** Opening Stored data block **

/-- R387, R388, R344: an asynchronous trap enters S as R389 says, whatever the strand: the fetch state, the cause and the value are
saved and issue goes on at STVEC. -/
def Sys2Proof.Claim.AsyncTraps : Prop :=
  ∀ (s : State) (t : TrapInfo), s.cur.level = .u →
    let c := (s.asyncTrap t).cur
    c.level = .s ∧ c.pc = s.cur.sc.stvec ∧ c.sc.sepc = s.cur.pc ∧ c.sc.snpc = s.cur.npc ∧ c.sc.snnpc = s.cur.nnpc
      ∧ c.sc.scause = t.cause.setWidth 64 ∧ c.sc.stval = t.value ∧ c.strand = s.cur.strand ∧ c.u = s.cur.u

/-- Entry to S by a synchronous and by an asynchronous trap. It rests on the model's choices of log entry 6. -/
def Obligations.TrapEntries : Prop := Claim.TrapEntry ∧ Claim.AsyncTraps

/-- R399: at the armed break address, before its bundle issues, a strand of U is stopped: with sdel by the trap BREAK with value 1
(deferred for a speculative task), else saved PARKED with why 9 and handed to firmware; a single-stepped strand is stopped after its
bundle: with sdel by the trap STEP with the count of bundles since the last stop, else, and a speculative task, saved and handed to
firmware. Either stop starts that count anew. -/
def Sys2Proof.Claim.DebugStops : Prop :=
  ∀ (s : State) (x : Strand), s.cur.strand = some x → s.cur.level = .u → s.cur.annul = 0 →
    (s.core.dbgctl.getLsbD 0 = true → s.cur.noBreak = false → s.cur.pc.extractLsb' 2 54 = s.core.dbgctl.extractLsb' 10 54 →
      let s1 := s.modCur (fun c => { c.modStrand (fun x => { x with steps := 0 }) with stepDue := false })
      (s.core.dbgctl.getLsbD 1 = true → s.curSpec = false → exec .addressBreak s = .next (s1.asyncTrap ⟨cBreak, 1⟩))
      ∧ (s.core.dbgctl.getLsbD 1 = true → s.curSpec = true → exec .addressBreak s = .next (s.trapHere ⟨cBreak, 1⟩))
      ∧ (s.core.dbgctl.getLsbD 1 = false →
          exec .addressBreak s = .next (issued ((s1.saveCtx false .parked 9 .off).firmwareBreak x.id s.cur.pc))))
    ∧ (s.cur.stepDue = true → s.boundary = true →
      let s1 := s.modCur (fun c => { c.modStrand (fun x => { x with steps := 0 }) with stepDue := false })
      (s.core.dbgctl.getLsbD 1 = true → s.curSpec = false → exec .stepStop s = .next (s1.asyncTrap ⟨cStep, BitVec.ofNat 64 x.steps⟩))
      ∧ (s.core.dbgctl.getLsbD 1 = false ∨ s.curSpec = true →
          exec .stepStop s = .next (issued ((s1.saveCtx false .parked 9 .off).firmwareStep x.id x.steps))))

/-- R367, R368: with nothing able to go on for 100,000 ns, on the lowest-numbered core of the partition and no report standing, the
report is made: context 0, where it runs no ordered task, is in S with cause DEADLOCK and the report's address, at STVEC; where there is no
report buffer no byte of memory changes. -/
def Sys2Proof.Claim.DeadlockReport : Prop :=
  ∀ (s : State) (p : BitVec 4) (t : Nat), s.core.dlkDue = none → s.core.inPart = some p → s.core.stuckSince = some t →
    s.stuckNow = true → s.lowestCore = true → s.core.reported = false → t + 100000 ≤ s.ptime.toNat → s.cur.annul = 0 →
    s.cur.level = .u → s.oth.level = .u → s.core.dlkp = 0 → (∀ c ∈ [s.cur, s.oth], c.strand.any (fun x => x.ord) = false ∧ c.saving = none) →
      ∃ u, exec .deadlock s = .next u ∧ u.iss.verdict = .issued ∧ u.core.curNo = false ∧ u.core.reported = true ∧ u.cur.level = .s
        ∧ u.cur.sc.scause = cDeadlock.setWidth 64 ∧ u.cur.sc.stval = s.core.dlkp ∧ u.cur.pc = u.cur.sc.stvec ∧ u.mem = s.mem

/-- Debug stops and the deadlock report. It rests on the model's choices of log entries 30, 41, 44. -/
def Obligations.DebugAndDeadlock : Prop := Claim.DebugStops ∧ Claim.DeadlockReport

/-! ## Firmware -/

/-- R358, R361, R364-R366, R380, R384, R400, R401, R413, R416, R417, R422: a command that firmware may take now, whose reserved operand bits are 0
and whose partition has cores, has its effect and completes with its status: the state after it is the one given here.
It rests on the model's choices of log entries 25, 27, 28, 29. -/
def Obligations.Commands : Prop :=
  ∀ (s : State) (slot : BitVec 6) (b : List Byte),
    let taken := fun (op : Nat) => s.cmd (· == op) = some (slot, b)
    let p : BitVec 4 := (arg b 0).extractLsb' 0 4
    let plain := (arg b 0).toNat < 16 ∧ s.cores p ≠ 0
    (taken 1 → exec .launch s = .next (issued (s.startLaunch slot b id)))
    ∧ (taken 9 → exec .record s = .next (issued (s.startLaunch slot b (fun l =>
        { l with record := l.record.map (fun _ => (arg b 1, (arg b 2).toNat)) }))))
    ∧ (taken 10 →
        (∀ feed, s.logAt (arg b 0) (arg b 1) (arg b 2).toNat = some feed →
          exec .replay s = .next (issued (s.startLaunch slot b (fun l => { l with feed := feed }))))
        ∧ (s.logAt (arg b 0) (arg b 1) (arg b 2).toNat = none → exec .replay s = .next (issued (s.complete slot 2 []))))
    ∧ ((∀ y ∈ s.pkg.parts, y.pslot = none) → taken 2 → plain → s.core.inPart ≠ some p →
        exec .preempt s = .next (issued ((s.modPart p (fun y => { y with preempted := true, pslot := none })).complete slot 0 [])))
    ∧ ((∀ y ∈ s.pkg.parts, y.pslot = none) → taken 2 → plain → s.core.inPart = some p →
        exec .preempt s = .next (issued (
          let s1 := s.modPart p (fun y => { y with preempted := true, pslot := some slot })
          { s1 with core := { s1.core with preemptDue := true } })))
    ∧ (taken 3 → plain → exec .resume s = .next (issued (
        let s1 := s.modPart p (fun y => { y with preempted := false })
        ({ s1 with pkg := { s1.pkg with
          strands := s1.pkg.strands.map (fun x => if x.part = p then { x with since := s.core.cyc } else x) } } : State).complete slot 0 [])))
    ∧ (taken 4 → plain → (arg b 1).toNat < 2 ^ 32 → s.ev.word ≠ 1 →
        let hit := fun (l : Launch) => l.lnch == (arg b 1).extractLsb' 0 32
        let l := (s.launchesOf p).filter hit
        (∀ x ∈ l, s.cur.busyWith x = false ∧ s.oth.busyWith x = false) → (∃ x ∈ l, x.phase ≠ .torn) →
        let u := (l.filter (fun x => x.phase != .torn)).foldl State.tearBegin (s.modPart p (fun x => { x with busy := true }))
        let now := (u.launchesOf p).filter hit
        (now.any u.tearWaits = true → exec .teardown s = .next (issued u))
        ∧ (now.any u.tearWaits = false → exec .teardown s = .next (issued (
          let v := now.foldl (fun (s : State) x => s.manageOthers x (.teardown (x.part ++ x.lnch))) (now.foldl State.tearEnd u)
          (v.complete slot 0 ((now.head?.map Launch.torn).getD [])).modPart p (fun x => { x with busy := false })))))
    ∧ (taken 5 → plain → s.launchesOf p = [] →
        ∃ t, exec .resetq s = .next t ∧ t.iss.verdict = .issued ∧ (∀ x ∈ t.pkg.strands, x.part ≠ p))
    ∧ (taken 6 → (arg b 0).toNat / 2 ^ 12 = 0 → (arg b 0).toNat % 256 = 2 →
        (arg b 1).toNat < 2 ^ 40 → s.cores ((arg b 0).extractLsb' 8 4) ≠ 0 → ∀ x,
        s.strands.find? (fun x => x.hasId && x.id == (arg b 1).extractLsb' 0 40 && x.part == (arg b 0).extractLsb' 8 4 && x.state != .exited)
          = some x →
        exec .query s = .next (issued (s.complete slot 0 [x.recAddr])))
    ∧ (taken 7 → (arg b 0).toNat / 2 ^ 40 % 2 ^ 20 = 0 → arg b 1 = 0 → ∀ x,
        s.strands.find? (fun x => x.hasId && x.id == (arg b 0).extractLsb' 0 40 && x.part == (arg b 0).extractLsb' 60 4 && x.state != .exited)
          = some x → s.resident x.id = false → (∀ d ∈ s.pkg.dbg, d.isBreak = true) →
        exec .step s = .next (issued ((s.debugStop x false true).complete slot 0 [x.recAddr, 0])))
    ∧ (taken 8 → plain → (arg b 1).toNat % 4 = 0 → (arg b 2).toNat < 2 ^ 40 → s.pkg.dbg = [] → s.core.inPart = some p →
        (arg b 3 = 1 → ∃ t, exec .break_ s = .next t ∧ t.iss.verdict = .issued ∧ t.core.dbgctl.getLsbD 0 = false)
        ∧ (arg b 3 = 0 → ∃ t d, exec .break_ s = .next t ∧ t.iss.verdict = .issued ∧ t.pkg.dbg = [d] ∧ d.isBreak = true
          ∧ d.slot = slot ∧ d.addr = arg b 1 ∧ t.core.dbgctl.getLsbD 0 = true ∧ t.core.dbgctl.getLsbD 1 = false
          ∧ t.core.dbgctl.extractLsb' 10 54 = (arg b 1).extractLsb' 2 54))
    ∧ (taken 12 → (arg b 0).toNat < 512 → s.hostBias (arg b 1).toNat 64 = true →
        ∃ t, exec .keyload s = .next t ∧ t.iss.verdict = .issued
          ∧ t.pkg.keyMode.get ((arg b 0).extractLsb' 0 8).toFin = (arg b 0).getLsbD 8
          ∧ t.pkg.keys.get ((arg b 0).extractLsb' 0 8).toFin = BitVec.ofNat 512 (ofBytes ((s.winRead (arg b 1).toNat 64).getD [])))
    ∧ (taken 13 → ∀ off n, arg b 0 = BitVec.ofNat 64 off → arg b 1 = BitVec.ofNat 64 n → off < 2 ^ 32 →
        off % 4096 = 0 → 1 ≤ n → n ≤ 2 ^ 20 → off + 4096 * n ≤ s.windowSize → meets off (4096 * n) 0x1000 0x2000 = false →
        s.pkg.bias = none → arg b 2 = 0 ∨ arg b 2 = 1 → exec .bias s = .next (issued { s with pkg := { s.pkg with
          bias := some { slot := slot, toHost := (arg b 2).getLsbD 0, page := off / 4096, line := 0, left := n, count := 0 } } }))
    ∧ (∀ j, s.pkg.bias = some j → s.ev.n = j.slot.toNat →
        exec .bias s = .next (issued (s.biasStep j))
          ∧ (j.left = 0 → s.biasStep j = ({ s with pkg := { s.pkg with bias := none } } : State).complete j.slot 0 [BitVec.ofNat 64 j.count])
          ∧ (j.left ≠ 0 → j.line = 63 → (j.page ∈ (s.biasStep j).pkg.devBias ↔ j.toHost = false)))
    ∧ (taken 14 → ∃ t res, exec .errlog s = .next t ∧ t.iss.verdict = .issued
        ∧ t = issued (({ s with choice := s.choice + 8 } : State).complete slot 0 res)
        ∧ ∀ e, s.core.errs = [e] → res = wordsOf e.bytes 8)
    ∧ (s.cmd (fun op => op == 0 || decide (14 < op)) = some (slot, b) → exec .unknownCommand s = .next (issued (s.complete slot 1 [])))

** Closing Stored data block **

What is expected: Where the word "replay" appears in a line of the listing, that line is counted once; give the total alone.

Reply to the exercise: 2